Your answer should consist of each line below that contains the string "Machine".
#### MATERIAL TO PROCESS ####
-- ==== Sys2Proof/Machine/Dispatch.lean ====
section
/-! DEFINITION. One arm per command: the call of its meaning. -/

namespace Sys2Proof.Machine

open Sys2Proof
####
RESULT OF THE TASK:
-- ==== Sys2Proof/Machine/Dispatch.lean ====
namespace Sys2Proof.Machine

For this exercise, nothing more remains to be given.